What you will do:
What lines of the data below hold the string "reported"? Copy each one out.

-- Given data follows --

-- ==== Sys2Proof/Tests/Slice0.lean ====
section
/-! SUPPORT. Tests: ill-formed terms that the checks refuse, the words that the manual writes out, and for every statement with
hypotheses a state and operands that meet them. -/

open Sys2Proof Sys2Proof.Machine Sys2Proof.Claims

namespace Sys2Proof.Tests

set_option Elab.async false

/-! ### Well-formed terms, and beside each one with a field that its check refuses -/

/-- The first is well formed and the second is not. -/
def refuses (l : List (Instr × Instr)) : Bool := l.all (fun p => p.1.wf && !p.2.wf)

/-- R28, R29, R41: header fields. -/
theorem test_wf_headers : refuses [
    (.add {} {}, .add { gs := true } {}), (.add { ext := true, arr := true, bn := 3 } {}, .add { ext := true, bn := 3 } {}),
    (.add { ext := true, arr := true } {}, .add { arr := true } {}), (.br {} {}, .br { ext := true, arr := true } {}),
    (.add { ext := true } {}, .add {} { c := 1 }), (.nop {} {}, .nop {} { d := 1 }),
    (.cchk {} {}, .cchk { g := 1 } {}), (.cguess {} { disp := 2 }, .cguess {} {}),
    (.cend {} { disp := 0xFFFFE }, .cend {} { disp := 2 }), (.br { ext := true } { imm32 := 4 }, .br { ext := true } { disp := 4 }),
    (.br {} { disp := 4 }, .br {} { imm32 := 4 })] = true := by decide +kernel

/-- R89 to R111, R247 to R259, R309, R339, R356, R387: the C slot. -/
theorem test_wf_control : refuses [
    (.bri {} { a := 5 }, .bri {} { a := 5, d := 1 }), (.calli {} { d := 3, a := 5 }, .calli {} { a := 5, sub := 1 }),
    (.loop {} { n := 4, len := 3 }, .loop {} { imm32 := 1 }), (.loop { ext := true } { imm32 := 1 }, .loop { ext := true } { n := 4 }),
    (.loopv {} { n := 4, len := 3 }, .loopv { ext := true } { n := 4, len := 3 }),
    (.brk {} { imm14 := 6 }, .brk {} { imm14 := 7 }), (.next {} { imm14 := 1 }, .next {} {}),
    (.lidx {} { imm14 := 5 }, .lidx {} { imm14 := 6 }), (.lidxC {} { imm14 := 13 }, .lidxC {} { imm14 := 5 }),
    (.fuse2 {} { imm14 := 2 }, .fuse2 {} { imm14 := 3 }), (.fuse4 {} { imm14 := 4 }, .fuse4 {} { imm14 := 2 }),
    (.rejoin4 {} { sub := 2 }, .rejoin4 {} { sub := 1 }),
    (.fmt {} { d := 1, imm14 := 4 }, .fmt {} { d := 1, imm14 := 10 }), (.fmt {} { d := 1, imm14 := 4 }, .fmt {} { imm14 := 4 }),
    (.fmt { ext := true } { imm32 := 0x08814411 }, .fmt { ext := true } { imm32 := 0x18814411 }),
    (.wset {} { d := 7 }, .wset {} { d := 8 }), (.wait {} {}, .wait {} { sub := 1 }), (.arrive {} { imm14 := 15 }, .arrive {} { imm14 := 16 }),
    (.bwait {} { b := 15 }, .bwait {} { b := 16 }), (.bset {} { b := 15 }, .bset {} { b := 15, sub := 1 }),
    (.gres {} { a := 3 }, .gres {} { a := 16 }), (.gcol {} { a := 15 }, .gcol {} {}),
    (.cgo2 {} { imm14 := 0x1103 }, .cgo2 {} { imm14 := 0x2001 }), (.cgo4 {} { imm14 := 0x2001 }, .cgo4 {} { imm14 := 0x1103 }),
    (.csrr {} { imm14 := 0x086 }, .csrr {} { imm14 := 0x087 }), (.csrw {} { imm14 := 0x045 }, .csrw {} { imm14 := 0x046 }),
    (.invqE {} { sub := 1 }, .invqE {} { sub := 3 }), (.spawn {} { sub := 3 }, .spawn {} { b := 1 })] = true := by decide +kernel
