-- ==== Sys2Proof/Machine/Dispatch.lean ====
section
/-! DEFINITION. One arm per instruction (R74: a closed variant, so that dispatch is exhaustive). -/

namespace Sys2Proof.Machine

def exec (i : Instr) (s : State) : Host.Outcome State Fault Refusal :=
  match i with
  | .incZp zp => Sys2Proof.Machine.execIncZp zp s
  | .incZpi base index => Sys2Proof.Machine.execIncZpi base index s
  | .incAbs low high => Sys2Proof.Machine.execIncAbs low high s
  | .incAbsi low high index => Sys2Proof.Machine.execIncAbsi low high index s
  | .decZp zp => Sys2Proof.Machine.execDecZp zp s
  | .decZpi base index => Sys2Proof.Machine.execDecZpi base index s
  | .decAbs low high => Sys2Proof.Machine.execDecAbs low high s
  | .decAbsi low high index => Sys2Proof.Machine.execDecAbsi low high index s

end Sys2Proof.Machine
end

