-- ==== Sys2Proof/Machine/HostPort.lean ====
section
/-! DEFINITION. The host's side of the core (R82): registration before the first tick (R73, R76), get and set of each
register and flag between ticks (R18), the packed status byte (R15), and the report of a tick (R72, R110, R113). -/

namespace Sys2Proof.Machine

/-! ### Registration -/

/-- What setup code may offer for an opcode byte: one of the eight instruction values, or a handler outside them,
which has no meaning in the spec (R74). -/
inductive Handler where
  | value (v : InstrValue)
  | outside
deriving DecidableEq, Repr

/-- The instruction value a handler stands for, if it is one of the eight. -/
def Handler.toValue : Handler → Option InstrValue
  | .value v => some v
  | .outside => none

/-- What a registration answers. -/
inductive Registration where
  /-- The byte was free and is registered now. -/
  | accepted (table : DispatchTable)
  /-- The byte was registered before, and one of the eight is offered for it again: the call is rejected and the table
  keeps the first handler (R76, D10). -/
  | duplicate (table : DispatchTable)
  /-- A handler outside the eight: the table is refused (R74, R92, D29), whether or not the byte was registered before
  (DESIGN CHOICE, notes/assumptions/16.md). -/
  | refused
deriving DecidableEq, Repr

/-- List an opcode byte in its place by number. -/
def DispatchTable.insert : DispatchTable → Byte → InstrValue → DispatchTable
  | [], op, v => [(op, v)]
  | (k, v') :: rest, op, v =>
    if op.toNat < k.toNat then (op, v) :: (k, v') :: rest else (k, v') :: DispatchTable.insert rest op v

/-- `register(opcode, handler)` (R73, R76). DESIGN CHOICE (notes/assumptions/16.md): for a handler outside the eight
offered for a byte already registered, R76 would reject the call and R74 refuses a table that holds one, and the spec
does not say which check comes first; the model makes R74's check first and refuses the whole table. -/
def register (table : DispatchTable) (op : Byte) : Handler → Registration
  | .outside => .refused
  | .value v =>
    match table.lookup op with
    | some _ => .duplicate table
    | none => .accepted (DispatchTable.insert table op v)

/-- The whole registration sequence (R73), from a table so far: the finished table and the bytes whose second
registration was reported as an error, or `none` for a table that is refused. -/
def buildTable : DispatchTable → List (Byte × Handler) → Option (DispatchTable × List Byte)
  | table, [] => some (table, [])
  | table, (op, h) :: rest =>
    match register table op h with
    | .accepted table' => buildTable table' rest
    | .duplicate table' => (buildTable table' rest).map fun (t, reported) => (t, op :: reported)
    | .refused => none

/-! ### Inspection and setup between ticks -/

/-- The four 8-bit registers (R10). -/
inductive Reg where
  | a
  | x
  | y
  | sp
deriving DecidableEq, Repr

/-- Read an 8-bit register (R18). -/
def State.getReg (s : State) : Reg → Byte
  | .a => s.a
  | .x => s.x
  | .y => s.y
  | .sp => s.sp

/-- Write an 8-bit register: the value is taken modulo 256 (R17, R18). -/
def State.setReg (s : State) (r : Reg) (value : Nat) : State :=
  match r with
  | .a => { s with a := BitVec.ofNat 8 value }
  | .x => { s with x := BitVec.ofNat 8 value }
  | .y => { s with y := BitVec.ofNat 8 value }
  | .sp => { s with sp := BitVec.ofNat 8 value }

/-- Write the program counter: the value is taken modulo 65536 (R17, R18). -/
def State.setPc (s : State) (value : Nat) : State := { s with pc := BitVec.ofNat 16 value }

/-- Read one flag (R18). -/
def State.getFlag (s : State) (f : Flag) : Bool := s.p.get f

/-- Write one flag (R18). -/
def State.setFlag (s : State) (f : Flag) (value : Bool) : State := { s with p := s.p.set f value }

/-- Read the packed status byte (R15); bit 5 is a free value, drawn anew at every read (U7, D27;
notes/assumptions/10.md). -/
def State.readPacked (s : State) : Byte × State :=
  (s.p.pack (Config.statusBit5 s.draws), { s with draws := s.draws + 1 })

/-! ### The report of a tick -/

/-- The three outcomes as the caller sees them (R72). -/
inductive Report where
  | ok (cycles : Byte)
  | illegalOpcode (op : Byte) (addr : Word)
  | busFailure (addr : Word) (dir : BusDir)
deriving DecidableEq, Repr

/-- The report of an outcome; `none` for a refusal, which is the model's and not the core's. -/
def report : Outcome → Option Report
  | .next s => some (.ok s.cycles)
  | .fault (.illegalOpcode op addr _) => some (.illegalOpcode op addr)
  | .fault (.busFailure addr dir _) => some (.busFailure addr dir)
  | .refused _ => none

/-- The outcome codes 0, 1, 2 (R110, R113, D7). -/
def Report.code : Report → Nat
  | .ok _ => 0
  | .illegalOpcode _ _ => 1
  | .busFailure _ _ => 2

/-- The count an interface drives that must drive one: 0 where none is reported (R113, D8). -/
def Report.drivenCycles : Report → Byte
  | .ok cycles => cycles
  | .illegalOpcode _ _ => 0
  | .busFailure _ _ => 0

end Sys2Proof.Machine
end

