-- ==== Sys2Proof/Tests/Slice0.lean ====
section
/-! SUPPORT. Tests. Expected values are the worked examples and vectors of spec/95_test_vectors.md (S1 to S15, V1 to
V49; named in each test's comment) or bytes written out from 30_encoding; then, for each statement that has hypotheses,
a concrete state and operands that meet them (`witness_<statement>`). -/

namespace Sys2Proof.Tests

open Sys2Proof.Machine Sys2Proof.Safety Sys2Proof.Claims

/-! ### Helpers -/

/-- Memory with the given bytes. -/
def poke (cells : List (Word × Byte)) : Memory := cells.foldl (fun m c => Memory.write m c.1 c.2) []

/-- All seven flags at one value. -/
def allFlags (b : Bool) : Flags := ⟨b, b, b, b, b, b, b⟩

/-- The conventions of 95_test_vectors: sentinels in A, X, Y and SP, the default table; the bus gives `answers`. -/
def machine (pc : Word) (cells : List (Word × Byte)) (flags : Flags := allFlags false)
    (answers : List BusAnswer := []) : State :=
  { State.construct ⟨0xAA, 0x11, 0x22, 0x33, pc, flags⟩ defaultTable true (poke cells) with answers := answers }

/-- The sentinels are where `machine` put them. -/
def sentinels (s : State) : Bool := decide (s.a = 0xAA ∧ s.x = 0x11 ∧ s.y = 0x22 ∧ s.sp = 0x33)

/-- The tick completes and its state passes `check`. -/
def completes (o : Outcome) (check : State → Bool) : Bool :=
  match o with
  | .next s => check s
  | .fault _ => false
  | .refused _ => false

/-- The tick stops with this condition and its state passes `check`. -/
def stops (o : Outcome) (c : Condition) (check : State → Bool) : Bool :=
  match o with
  | .next _ => false
  | .fault r => decide (r.condition = c) && check r.after
  | .refused _ => false

/-- What a row of the vector tables gives: `PC`, N, Z, the cycle count, one byte of memory, and the sentinels. -/
def row (pc : Word) (n z : Bool) (cycles : Byte) (addr : Word) (v : Byte) (s : State) : Bool :=
  decide (s.pc = pc ∧ s.p.n = n ∧ s.p.z = z ∧ s.cycles = cycles ∧ s.mem.read addr = v) && sentinels s

/-! ### Decoding: words written out from the encodings of 30_encoding and opcode_table -/

theorem test_decode_incZp : decode defaultTable [0b11100110, 0x10, 0x77] = .ok (.incZp 0x10, [0x77]) := by decide

theorem test_decode_incZpi : decode defaultTable [0b11110110, 0x55, 0xB0] = .ok (.incZpi 0x55 0xB0, []) := by decide

theorem test_decode_incAbs : decode defaultTable [0b11101110, 0x34, 0x12] = .ok (.incAbs 0x34 0x12, []) := by decide

theorem test_decode_incAbsi :
    decode defaultTable [0b11111110, 0x34, 0x12, 0xFF] = .ok (.incAbsi 0x34 0x12 0xFF, []) := by decide

theorem test_decode_decZp : decode defaultTable [0b11000110, 0x55] = .ok (.decZp 0x55, []) := by decide

theorem test_decode_decZpi : decode defaultTable [0b11010110, 0x55, 0xB0] = .ok (.decZpi 0x55 0xB0, []) := by decide

theorem test_decode_decAbs : decode defaultTable [0b11001110, 0x00, 0x02] = .ok (.decAbs 0x00 0x02, []) := by decide

theorem test_decode_decAbsi :
    decode defaultTable [0b11011110, 0x01, 0xFF, 0xFF] = .ok (.decAbsi 0x01 0xFF 0xFF, []) := by decide

/-- V35, V37: neighbours of a registered byte and bytes of other 6502 instructions are illegal. -/
theorem test_decode_rejects_by_name :
    decode defaultTable [0xC5, 0x55] = .error (.illegalOpcode 0xC5) ∧
    decode defaultTable [0xEA] = .error (.illegalOpcode 0xEA) ∧
    decode defaultTable [0xFE, 0x34, 0x12] = .error .truncated := by decide

/-- The word of a table row, bit 0 the least significant bit of the first byte; the missing bits are zeros. -/
theorem test_table_word :
    decodeTableWord 16 0x10E6 = some (.incZp 0x10) ∧ decodeTableWord 32 0xFF1234DE = some (.decAbsi 0x34 0x12 0xFF) ∧
    decodeTableWord 8 0xFE = some (.incAbsi 0 0 0) ∧ decodeTableWord 16 0xFFFF = none := by decide

/-! ### Well-formedness: an ill-formed term for each check -/

theorem test_wf_refuses_second_registration : DispatchTable.wf [(0xC6, ⟨.dec, .zp⟩), (0xC6, ⟨.inc, .zp⟩)] = false := by
  decide
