-- ==== Sys2Proof/Machine/Engine.lean ====
section
/-!
DEFINITION. The engine's own instruction, HLT (40_engine.md).
-/

namespace Sys2Proof.Machine

/-- HLT (R86): `state <- HALTED`; the pc keeps the address of the HLT opcode. -/
def execHlt (s : State) : Host.Outcome State Fault Refusal :=
  s.finish (.ok ((s.setRun .halted).pcUpdate .hlt))

end Sys2Proof.Machine
end

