-- ==== Sys2Proof/Machine/LoadOutput.lean ====
section
/-!
DEFINITION. Load immediate and output (41_load_output.md).
-/

namespace Sys2Proof.Machine

/-- LDI (R100): `x[reg] <- imm`, the immediate unchanged. -/
def execLdi (reg imm : Byte) (s : State) : Host.Outcome State Fault Refusal :=
  withReg reg s fun r => (s.setX r imm).pcUpdate .ldi

/-- PRN (R101): `Emit(x[reg])`. -/
def execPrn (reg : Byte) (s : State) : Host.Outcome State Fault Refusal :=
  withReg reg s fun r => (s.emit (s.x r)).pcUpdate .prn

end Sys2Proof.Machine
end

-- Given data concluded --

Output below:
registration was reported as an error, or `none` for a table that is refused. -/
    | .duplicate table' => (buildTable table' rest).map fun (t, reported) => (t, op :: reported)
/-- The count an interface drives that must drive one: 0 where none is reported (R113, D8). -/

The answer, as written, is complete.